332
8 APRIL 1924.
Daarna is nog wel over het weer verleenen van subsidie
gesproken, doch er is geen adres dienaangaande ingekomen.
Het College staat geenszins afzijdig in deze. De royaliteit
moet echter niet zoo ver gedreven worden, dat men subsidie
verleent zonder dat deze is aangevraagd. Het bestuur der
Vereeniging kent zeer wel de meening van het Dagelijksch
Bestuur.
De heer Haaiman heeft Spr. verweten invloed bij de
verkiezing der wethouders te hebben uitgeoefend. Bij inter
ruptie, waarbij Spr. den heer Haaiman nadere aanduiding
verzocht, heeft deze hem direct reeds gezegd daarop niet
verder te zullen ingaan. Het is Spr. ook op dit oogenblik
niet bekend, wat de heer Haaiman hiermede bedoelde.
Heeft hij hierbij misschien op het oog, dat men Spr. wel
eens gevraagd heeft, hoe het toch zat met de ter sprake
gebrachte verkiezingsquaestie van vóór 4 jaren en dat Spr.
toen gezegd heeft, dat hij het afschuwelijk vond, wanneer
men na vier jaar lang sigaren, lucifers en handjes gewisseld
te hebben, elkander van woordbreuk vóór dien tijd beschul
digde? Gesteld, dat er woordbreuk gepleegd is, dan had dit
dadelijk in het begin van 1919 uitgemaakt moeten zijn.

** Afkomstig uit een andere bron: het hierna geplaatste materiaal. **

-- ==== Sys2Proof/Machine/Observe.lean ====
section
/-!
DEFINITION. Profiling leases, debug stops, trace records, the governor and the noise sources' health (R234, R420 to R427, R432, R434, R437, R438).
-/

namespace Sys2Proof.Machine

/-! ### Profiling lease (R432, R434) -/

/-- The dies of a partition. -/
def State.diesOf (s : State) (part : Nat) : List Nat := (List.range (s.partDies part)).map (fun i => part + i)

/-- An exclusive slice begins: the jobs of other functions' contexts on the partition are pre-empted (R434). -/
def State.beginExclusive (s : State) (part fn : Nat) : State :=
  s.cores.foldl (fun s e =>
    match e.2.job with
    | some j => if (s.partOf (coreDie e.1)).1 = part ∧ s.ctxFn j.ctx ≠ fn then s.preemptCore e.1 else s
    | none => s) s

/-- The lease of a partition ends, and the holder's counters are discarded (R432). -/
def State.endLease (s : State) (part : Nat) : State :=
  let s := s.modPool part (fun p => { p with prf := none })
  ((s.diesOf part).foldl (fun s d => s.modDie d (fun x => { x with lease := {} })) s).postOnce (s.now + 1) (.chunkHandout part)

/-- SLICE of PRFCTL. -/
def Fn.slice (f : Fn) : Nat := f.prfctl.toNat / 2 ^ 32 % 1024

/-- PRF_REQ: granted, or refused with REF (R434). A request of the holder changes nothing. -/
def State.leaseReq (s : State) (fn : Nat) : State :=
  let f := s.fn fn
  let ref := fun (s : State) (b : Bool) => s.modFn fn (fun f => { f with
    prfctl := (f.prfctl &&& ~~~(1#64 <<< 62)) ||| (if b then 1#64 <<< 62 else 0) })
  match f.part with
  | none => ref s true
  | some part =>
    if fn = 0 ∨ f.slice = 0 ∨ 1000 < f.slice then ref s true
    else
      match (s.pool part).prf with
      | some (h, _, _, _) => ref s (h != fn)
      | none =>
        let t := s.now + usCycles (1000 * f.slice)
        let s := (ref s false).modPool part (fun p => { p with prf := some (fn, f.slice, true, t) })
        let s := (s.diesOf part).foldl (fun s d => s.modDie d (fun x => { x with lease := {} })) s
        (s.beginExclusive part fn).post t (.profilingSliceEnd part)

/-- PRF_REQ (R434). -/
def execPrfReq (fn : Nat) (s : State) : Host.Outcome State Fault Refusal := event (·.leaseReq fn) s

/-- The lease that a function holds ends (R434). -/
def State.leaseRel (s : State) (fn : Nat) : State :=
  s.pools.foldl (fun s p =>
    match p.2.prf with
    | some (h, _, _, _) => if h = fn then s.endLease p.1 else s
    | none => s) s

/-- PRF_REL (R434). -/
def execPrfRel (fn : Nat) (s : State) : Host.Outcome State Fault Refusal := event (·.leaseRel fn) s

/-- PROFILING_SLICE_END: exclusive and shared slices alternate (R434). -/
def State.sliceSwap (s : State) (part : Nat) : State :=
  match (s.pool part).prf with
  | none => s
  | some (h, ms, ex, t) =>
    if s.now < t then s
    else
      let t' := s.now + usCycles (1000 * ms)
      let s := (s.modPool part (fun p => { p with prf := some (h, ms, !ex, t') })).post t' (.profilingSliceEnd part)
      let s := if ex then s else s.beginExclusive part h
      s.postOnce (s.now + 1) (.chunkHandout part)

/-- PROFILING_SLICE_END (R434). -/
def execProfilingSliceEnd (part : Nat) (s : State) : Host.Outcome State Fault Refusal := event (·.sliceSwap part) s

/-- FUNCTION_RESET: it ends a profiling lease of the function (R434). -/
def execFunctionReset (fn : Nat) (s : State) : Host.Outcome State Fault Refusal := event (·.leaseRel fn) s

/-! ### Debug stops (R438) -/

/-- The context that DBGCTL of a function names. -/
def State.dbgCtx (s : State) (fn : Nat) : Option Nat :=
  let q := (s.fn fn).dbgctl.toNat / 2 ^ 32 % 4096
  (s.queues.find? (fun e => (e.2.map (fun x => x.fn == fn && x.q == q)).getD false)).bind (fun e => e.2.map (·.ctx))

/-- DBG_STOP: the context is held; without a running job, its next job is held before any stream issues (R438). A context that already
stops or is held satisfies the request (R382). -/
def State.debugStop (s : State) (fn : Nat) : State :=
  match s.dbgCtx fn with
  | none => s
  | some ctx =>
    if ((s.ctx? ctx).map (·.status)) ≠ some .live then s
    else if s.ctxRuns ctx then (s.modCtx ctx (fun x => { x with dbgHeld := true })).haltCtx ctx true
    else s.modCtx ctx (fun x => { x with dbgWait := true })

/-- DBG_STOP (R438). -/
def execDbgStop (fn : Nat) (s : State) : Host.Outcome State Fault Refusal := event (·.debugStop fn) s

/-- DBG_RESUME: a context held by a debug stop goes on from its saved points (R438); a stop that still waits is withdrawn. -/
def State.debugResume (s : State) (fn : Nat) : State :=
  match s.dbgCtx fn with
  | none => s
  | some ctx =>
    match s.ctx? ctx with
    | none => s
    | some x =>
      if x.status = .held && x.dbgHeld then s.resumeCtx ctx
      else s.modCtx ctx (fun x => { x with dbgWait := false })

/-- DBG_RESUME (R438). -/
def execDbgResume (fn : Nat) (s : State) : Host.Outcome State Fault Refusal := event (·.debugResume fn) s

/-! ### Trace (R437) -/

/-- TRACE_RECORD_WRITE: the oldest record of a core's buffer goes to the ring, in a cycle that is open, and POS advances; a record whose
address has lost its translation since is dropped. -/
def State.traceOut (s : State) (c : Nat) : State :=
  let o := (s.core c).obs
  match o.buf with
  | [] => s
  | r :: rest =>
    let (late, s) := s.drawBit
    let s := s.postOnce (s.now + 1) (.traceRecordWrite c)
    if late then s
    else
      match trcRing o.trc with
      | none => s.modCore c (fun k => { k with obs := { k.obs with buf := rest } })
      | some (base, size) =>
        let n := size / 32
        let pos := o.trp.toNat / 32 % n
        let s := (s.frontWrite o.ctx (base + 32 * pos) (leBytes r.toNat 32)).1
        s.modCore c (fun k => { k with obs := { k.obs with buf := rest, trp := BitVec.ofNat 64 ((pos + 1) % n * 32) } })

/-- TRACE_RECORD_WRITE (R437). -/
def execTraceRecordWrite (core : Nat) (s : State) : Host.Outcome State Fault Refusal := event (·.traceOut core) s

/-! ### The governor (R420 to R423, R427) -/

/-- RISE of `pwrlim`. -/
def State.rise (s : State) : Nat := s.pwrlim.toNat % 4096
/-- FALL of `pwrlim`. -/
def State.fall (s : State) : Nat := s.pwrlim.toNat / 2 ^ 32 % 4096

/-- GOVERNOR_INTERVAL: the governed power follows the demand within the limits; the demand, the filler capacity and the filler steps are
open (R420 to R423). -/
def State.govern (s : State) : State :=
  let d := Config.drawPower s.free
  let cap := Config.filler s.free
  let steps := Config.filler (s.free + 1)
  let s : State := { s with free := s.free + 2 }
  let hi := s.power + s.rise
  let lo := s.power - s.fall
  let short := s.pwrstat.toNat % 2 ^ 32
  let put := fun (s : State) (p : Nat) (thr fill : Bool) (n : Nat) => { s with
    power := p, throttle := thr, pwrstat := BitVec.ofNat 64 (thr.toNat * 2 ^ 63 + fill.toNat * 2 ^ 62 + p / 1000 % 2 ^ 14 * 2 ^ 32 + n) }
  if hi < d then put s hi true false short
  else if d < lo then
    let f := min (lo - d) cap
    let s := put s (d + f) false (decide (0 < f)) (if cap < lo - d then min (short + 1) (2 ^ 32 - 1) else short)
    if 0 < f then s.countMod 0x0202 (qualAny steps) else s
  else put s d false false short

/-- GOVERNOR_INTERVAL (R420). -/
def execGovernorInterval (s : State) : Host.Outcome State Fault Refusal := event State.govern s

/-! ### The noise sources' health (R234, R385) -/

/-- NOISE_HEALTH_FAIL: the bay's source delivers nothing from now on, and an error record is written. -/
def execNoiseHealthFail (bay : Nat) (s : State) : Host.Outcome State Fault Refusal :=
  event (fun s =>
    if 256 ≤ bay ∨ !(s.bay bay).noiseOk then s
    else (s.modBay bay (fun b => { b with noiseOk := false })).error 4 10 (bay / 4) (bay % 4) 0 0 0) s

/-- NOISE_HEALTH_RECOVER: the source passes its tests again and delivers. -/
def execNoiseHealthRecover (bay : Nat) (s : State) : Host.Outcome State Fault Refusal :=
  event (fun s => if 256 ≤ bay then s else s.modBay bay (fun b => { b with noiseOk := true })) s

end Sys2Proof.Machine
end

Ook
voor een behoorlijke samenwerking was dit noodig geweest.
Voor Spr. is het ergerlijk, dat, nadat vier jaar uiterlijke
beleefdheden gewisseld zijn, bij de verkiezing door den eenen
wethouder tot den anderen gezegd wordt„U bent geen man
van eer en een woordbreker". Dit is geen behandeling onder
collega's. Deze zaak staat Spr. dan ook ten zeerste tegen.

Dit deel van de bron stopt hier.